I use a hand-coded grub.cfg with UEFI, on a small @grub subvolume
independent of any install or snapshot.  To achieve this I mount the
btrfs root on /mnt/top, and run

    # btrfs su create /mnt/top/@grub
# grub-install --boot-directory=/mnt/top/@grub/boot --efi-directory=/boot/efi

Then I edit the grub.cfg there to reduce it to about 100 lines.  I
presently have 5 subvolumes I can (and do) boot into. The manual grub.cfg entries can be much simpler.
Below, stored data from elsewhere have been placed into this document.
-- ==== Sys2Proof/Machine/Outside.lean ====
section
/-! DEFINITION. Outside.lean: the outside world (15): bring-up and resets, the host port, service replies, attestation, power
and thermal events, and links that retrain (10 R326; 12 R370). -/

namespace Sys2Proof.Machine

def State.mapHost (s : State) (f : HostPart → HostPart) : State := { s with host := f s.host }

/-! ### Bring-up and package reset (R453, R460; 01 R32, R33) -/

/-- BOOT_STATUS takes a step and an error; the part halts on an error, and after step 6 bring-up is the firmware's (R453). -/
def State.atStep (s : State) (step err : Nat) : State :=
  State.bump (s.mapHost fun h => { h with
    boot := (h.boot &&& ~~~(0xFF : Word)) ||| BitVec.ofNat 64 (step + 16 * err)
    bootDue := if err = 0 ∧ step < 6 then some (s.wall + 1 + Config.delay s.freeCtr) else none })
/-- The digests of the chiplets that verify stand behind the firmware's, in socket order, 64 bytes each (R453, R454). -/
def State.measure (s : State) (mask : Nat) : State :=
  let n := ((List.range 28).filter fun k => !mask.testBit k).length
  (s.mapHost fun h => { h with mlog := h.mlog.writeRun 64 ((List.range (64 * n)).map fun i => Config.byte (s.freeCtr + i)) }).bump (64 * n)
/-- The next step of bring-up. Which chiplets' links and firmware are good, and whether a link or the memory stops it, is open (log 5). -/
def State.bootStep (s : State) : State :=
  let bad := Config.choice s.freeCtr % 2 == 1
  match (s.host.boot &&& 0xF).toNat with
  | 0 => (s.mapHost fun h => { h with image := h.staging }).atStep 1 0
  | 1 =>
    if Config.signed s.host.image then
      (s.mapHost fun h => { h with mlog := h.mlog.writeRun 0 ((List.range 64).map (Config.digest h.image)) }).atStep 2 0
    else s.atStep 2 1
  | 2 =>
    let mask := Config.choice (s.freeCtr + 1) % 2 ^ 28
    let s := s.bump 2
    if bad then s.atStep 3 2 else
    let s := (List.range 28).foldl (fun s k => if mask.testBit k then s.setSocket k 1 else s) (s.measure mask)
    (s.mapHost fun h => { h with boot := h.boot ||| BitVec.ofNat 64 (mask * 2 ^ 9) }).atStep 3 0
  | 3 => if bad then s.bump.atStep 4 3 else { s.bump with drawer := { s.drawer with ductus := [], written := [] } }.atStep 4 0
  | 4 =>
    let m := ((s.mem.dirty.map fun e => e.1 / 64).eraseDups).foldl (fun m l => m.discardLine (64 * l)) s.mem
    State.atStep { s with
      llc := []
      mem := { m with
        base := m.base.filter fun c => rangeOf (paOf c.1) != .carve
        blots := m.blots.filter fun b => rangeOf (paOf (64 * b.1)) != .carve
        kept := []
        carved := []
        tiles := [] } } 5 0
  | 5 => s.atStep 6 0
  | _ => s.mapHost fun h => { h with bootDue := none }
/-- POWER_GOOD: bring-up begins (R453); each of its steps takes an unstated time. -/
def execPowerGood (s : State) : Result :=
  .next (if s.host.boot ≠ 0 ∨ s.host.bootDue.isSome then s else s.atStep 0 0)

/-- The package after reset: the LLC written back, drawer memory kept, all else as at power-on (Table 1.11). The counts
that number free values and effects go on, so that none repeats. -/
def State.packageReset (s : State) : State :=
  let m := s.mem.writeBack
  { State.reset with
    mem := { base := m.base.filter fun c => rangeOf (paOf c.1) == .drawer
             blots := m.blots.filter fun b => rangeOf (paOf (64 * b.1)) == .drawer
             keyed := m.keyed
             installed := m.installed }
    pkg := { impl := s.pkg.impl, cuts := s.pkg.cuts }
    wall := s.wall
    images := s.images
    beside := s.beside
    inputs := s.inputs
    nextId := s.nextId
    freeCtr := s.freeCtr }
def execPackageReset (s : State) : Result := .next s.packageReset
/-- OVERTEMP_RESET: a die above 110 °C (R460). -/
def execOvertempReset (s : State) : Result := .next s.packageReset

/-! ### The host port (R449, R461) -/

/-- The host as an agent. -/
def hostAgent : Agent := { level := 2, domain := 0, host := true }
/-- A byte that BAR2 reaches: drawer memory, the carve window or stack-local DRAM outside the faulting parts. -/
def State.barByte (s : State) (pa : Nat) : Bool :=
  !s.mem.hole pa && (match rangeOf pa with
    | .drawer => true
    | .carve => true
    | .stack n => !s.lost n
    | _ => false)
def State.barOk (s : State) (pa n : Nat) : Bool := (List.range n).all fun i => s.barByte (pa + i)
/-- The aligned 8-byte units of an access: offset and length. -/
def unitsOf (pa n : Nat) : List (Nat × Nat) :=
  (List.range ((pa + n + 7) / 8 - pa / 8)).map fun i =>
    let a := max pa (8 * (pa / 8 + i))
    (a, min (pa + n) (8 * (pa / 8 + i) + 8) - a)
For example:

menuentry 'Kubuntu Disco' --class ubuntu --class gnu-linux --class gnu --class os {
  gfxmode $linux_gfx_mode
  set root='hd2,gpt2'
  search --no-floppy --set=root --label "main"
  linux /@_disco_u/vmlinuz root=LABEL=main ro address@hidden
  initrd /@_disco_u/initrd.img
}

(That uses the label I've set on the btrfs, much more readable than a
UUID, and uses the /vmlinuz and /initrd.img links that APT scripts keep
pointed to the latest kernel version.) With the commands that simple it is feasible in one-off situations to type them at the grub prompt.

The grub scripts keep trying to overwrite my setup, and preventing this
has been discussed on this list; I'll repeat this discussion here for convenience. The simple expedient of not mounting the EFI partition stops most of it, but not all. So I copy the grub EFI executable, and set up a boot entry for it:

    # cd /boot/efi/EFI/ubuntu
    # cp grubx64.efi my.efi
    # efibootmgr -c -d /dev/sdc -l '\EFI\ubuntu\my.efi' -L mine

And so when grub disturbs the boot I can quickly fix it with efibootmgr.

For completeness, I'll mention /etc/fstab, and the need to adjust it to
make a subvolume boot properly.

I wonder about booting into a snapper (or whatever) snapshot like that; surely you risk breakage if snapper "cleans up" that snapshot, which it might do for several reasons. I suggest snapshotting a snapshot you want to boot into, to a path outside of snapper. If you then want to run snapper in that subvolume, you may need to create a snapshots subvolume for it, or it will fail to start. I expect they'll fix that one day.